■ **Input material**:
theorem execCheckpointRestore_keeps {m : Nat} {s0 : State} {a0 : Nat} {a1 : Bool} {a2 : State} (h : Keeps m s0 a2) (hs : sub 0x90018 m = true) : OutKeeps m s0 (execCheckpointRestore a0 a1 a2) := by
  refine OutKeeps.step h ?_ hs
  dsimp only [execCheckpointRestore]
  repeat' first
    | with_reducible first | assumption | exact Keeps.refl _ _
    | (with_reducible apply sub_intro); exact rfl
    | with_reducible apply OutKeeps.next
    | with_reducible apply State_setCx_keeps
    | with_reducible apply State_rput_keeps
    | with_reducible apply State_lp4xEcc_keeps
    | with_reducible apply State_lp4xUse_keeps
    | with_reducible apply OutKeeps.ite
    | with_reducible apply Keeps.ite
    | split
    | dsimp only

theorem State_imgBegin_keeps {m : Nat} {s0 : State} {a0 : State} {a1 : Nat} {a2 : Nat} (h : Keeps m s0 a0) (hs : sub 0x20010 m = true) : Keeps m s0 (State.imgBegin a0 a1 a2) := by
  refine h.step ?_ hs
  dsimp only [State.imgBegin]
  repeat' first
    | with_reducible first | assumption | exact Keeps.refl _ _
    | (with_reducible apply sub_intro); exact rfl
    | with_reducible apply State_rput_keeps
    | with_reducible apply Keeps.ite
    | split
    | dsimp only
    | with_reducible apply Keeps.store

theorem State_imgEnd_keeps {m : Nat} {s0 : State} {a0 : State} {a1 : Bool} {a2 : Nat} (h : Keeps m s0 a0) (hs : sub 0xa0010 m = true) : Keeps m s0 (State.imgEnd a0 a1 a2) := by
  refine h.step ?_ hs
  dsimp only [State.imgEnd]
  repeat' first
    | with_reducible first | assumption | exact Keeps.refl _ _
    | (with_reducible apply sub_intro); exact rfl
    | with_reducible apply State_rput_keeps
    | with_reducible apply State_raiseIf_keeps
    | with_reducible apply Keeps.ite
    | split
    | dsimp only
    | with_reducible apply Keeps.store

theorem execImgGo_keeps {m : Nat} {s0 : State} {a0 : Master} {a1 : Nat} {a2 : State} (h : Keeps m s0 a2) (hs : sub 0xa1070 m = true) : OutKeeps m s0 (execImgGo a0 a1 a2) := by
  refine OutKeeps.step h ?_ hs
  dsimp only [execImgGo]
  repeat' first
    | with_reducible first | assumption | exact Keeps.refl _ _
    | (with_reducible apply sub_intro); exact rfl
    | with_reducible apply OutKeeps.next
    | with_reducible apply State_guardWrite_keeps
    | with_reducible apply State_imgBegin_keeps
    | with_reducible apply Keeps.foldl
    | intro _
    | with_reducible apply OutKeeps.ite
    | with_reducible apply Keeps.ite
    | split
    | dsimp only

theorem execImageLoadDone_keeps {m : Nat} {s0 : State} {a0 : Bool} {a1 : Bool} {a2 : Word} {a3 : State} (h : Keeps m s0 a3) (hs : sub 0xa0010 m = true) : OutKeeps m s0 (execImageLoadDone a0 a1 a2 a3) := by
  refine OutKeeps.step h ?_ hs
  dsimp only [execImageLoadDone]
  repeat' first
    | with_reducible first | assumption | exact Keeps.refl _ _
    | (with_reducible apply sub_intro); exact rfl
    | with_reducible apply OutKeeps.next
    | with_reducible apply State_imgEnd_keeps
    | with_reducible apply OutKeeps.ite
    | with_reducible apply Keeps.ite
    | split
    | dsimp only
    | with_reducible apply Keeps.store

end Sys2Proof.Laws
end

--

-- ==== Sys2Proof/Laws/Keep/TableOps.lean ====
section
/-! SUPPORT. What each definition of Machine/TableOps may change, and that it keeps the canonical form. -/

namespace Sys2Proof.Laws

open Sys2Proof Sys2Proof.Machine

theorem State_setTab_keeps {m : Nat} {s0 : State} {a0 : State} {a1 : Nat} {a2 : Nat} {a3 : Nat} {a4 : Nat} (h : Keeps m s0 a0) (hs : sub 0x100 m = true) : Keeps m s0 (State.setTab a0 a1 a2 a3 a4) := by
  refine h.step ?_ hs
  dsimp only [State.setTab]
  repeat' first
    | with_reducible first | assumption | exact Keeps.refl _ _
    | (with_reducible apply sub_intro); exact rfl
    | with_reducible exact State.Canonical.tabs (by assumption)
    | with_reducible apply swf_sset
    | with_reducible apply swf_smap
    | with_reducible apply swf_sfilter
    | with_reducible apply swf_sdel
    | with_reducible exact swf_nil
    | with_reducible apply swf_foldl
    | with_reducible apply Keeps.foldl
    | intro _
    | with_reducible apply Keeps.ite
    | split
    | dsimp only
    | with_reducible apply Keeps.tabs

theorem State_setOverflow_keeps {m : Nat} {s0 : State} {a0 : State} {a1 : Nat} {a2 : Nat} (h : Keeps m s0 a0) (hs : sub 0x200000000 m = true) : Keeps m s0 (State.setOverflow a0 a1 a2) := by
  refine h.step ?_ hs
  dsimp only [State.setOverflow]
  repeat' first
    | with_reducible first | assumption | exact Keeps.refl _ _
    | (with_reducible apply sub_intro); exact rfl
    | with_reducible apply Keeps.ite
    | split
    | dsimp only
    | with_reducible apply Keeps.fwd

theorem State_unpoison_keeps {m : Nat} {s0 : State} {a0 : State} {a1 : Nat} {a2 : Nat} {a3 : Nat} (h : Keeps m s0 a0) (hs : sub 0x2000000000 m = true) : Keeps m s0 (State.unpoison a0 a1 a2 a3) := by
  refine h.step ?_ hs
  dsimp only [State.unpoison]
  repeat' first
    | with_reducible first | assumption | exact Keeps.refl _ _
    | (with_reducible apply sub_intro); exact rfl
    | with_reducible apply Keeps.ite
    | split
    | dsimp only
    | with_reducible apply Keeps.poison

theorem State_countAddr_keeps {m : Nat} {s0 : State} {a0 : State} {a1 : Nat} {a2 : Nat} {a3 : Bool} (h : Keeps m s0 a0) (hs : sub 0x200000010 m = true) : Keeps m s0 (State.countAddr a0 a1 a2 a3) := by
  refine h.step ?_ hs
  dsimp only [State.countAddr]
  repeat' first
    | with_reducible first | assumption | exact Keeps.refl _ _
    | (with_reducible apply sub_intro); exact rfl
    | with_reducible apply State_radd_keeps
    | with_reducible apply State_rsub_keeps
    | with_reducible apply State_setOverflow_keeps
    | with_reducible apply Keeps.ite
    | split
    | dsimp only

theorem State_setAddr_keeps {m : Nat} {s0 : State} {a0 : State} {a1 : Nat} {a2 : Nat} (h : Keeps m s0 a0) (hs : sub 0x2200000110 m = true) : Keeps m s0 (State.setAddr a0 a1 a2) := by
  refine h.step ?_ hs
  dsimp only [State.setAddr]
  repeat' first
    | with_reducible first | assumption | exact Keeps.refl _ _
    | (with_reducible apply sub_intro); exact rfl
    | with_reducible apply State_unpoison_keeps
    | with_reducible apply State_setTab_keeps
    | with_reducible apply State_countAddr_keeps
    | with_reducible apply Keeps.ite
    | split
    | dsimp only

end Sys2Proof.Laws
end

■ **Aim of the task**: The string "execImageLoadDone" shows up in some lines of the listing. Copy each such line.

■ **Response**:
theorem execImageLoadDone_keeps {m : Nat} {s0 : State} {a0 : Bool} {a1 : Bool} {a2 : Word} {a3 : State} (h : Keeps m s0 a3) (hs : sub 0xa0010 m = true) : OutKeeps m s0 (execImageLoadDone a0 a1 a2 a3) := by
  dsimp only [execImageLoadDone]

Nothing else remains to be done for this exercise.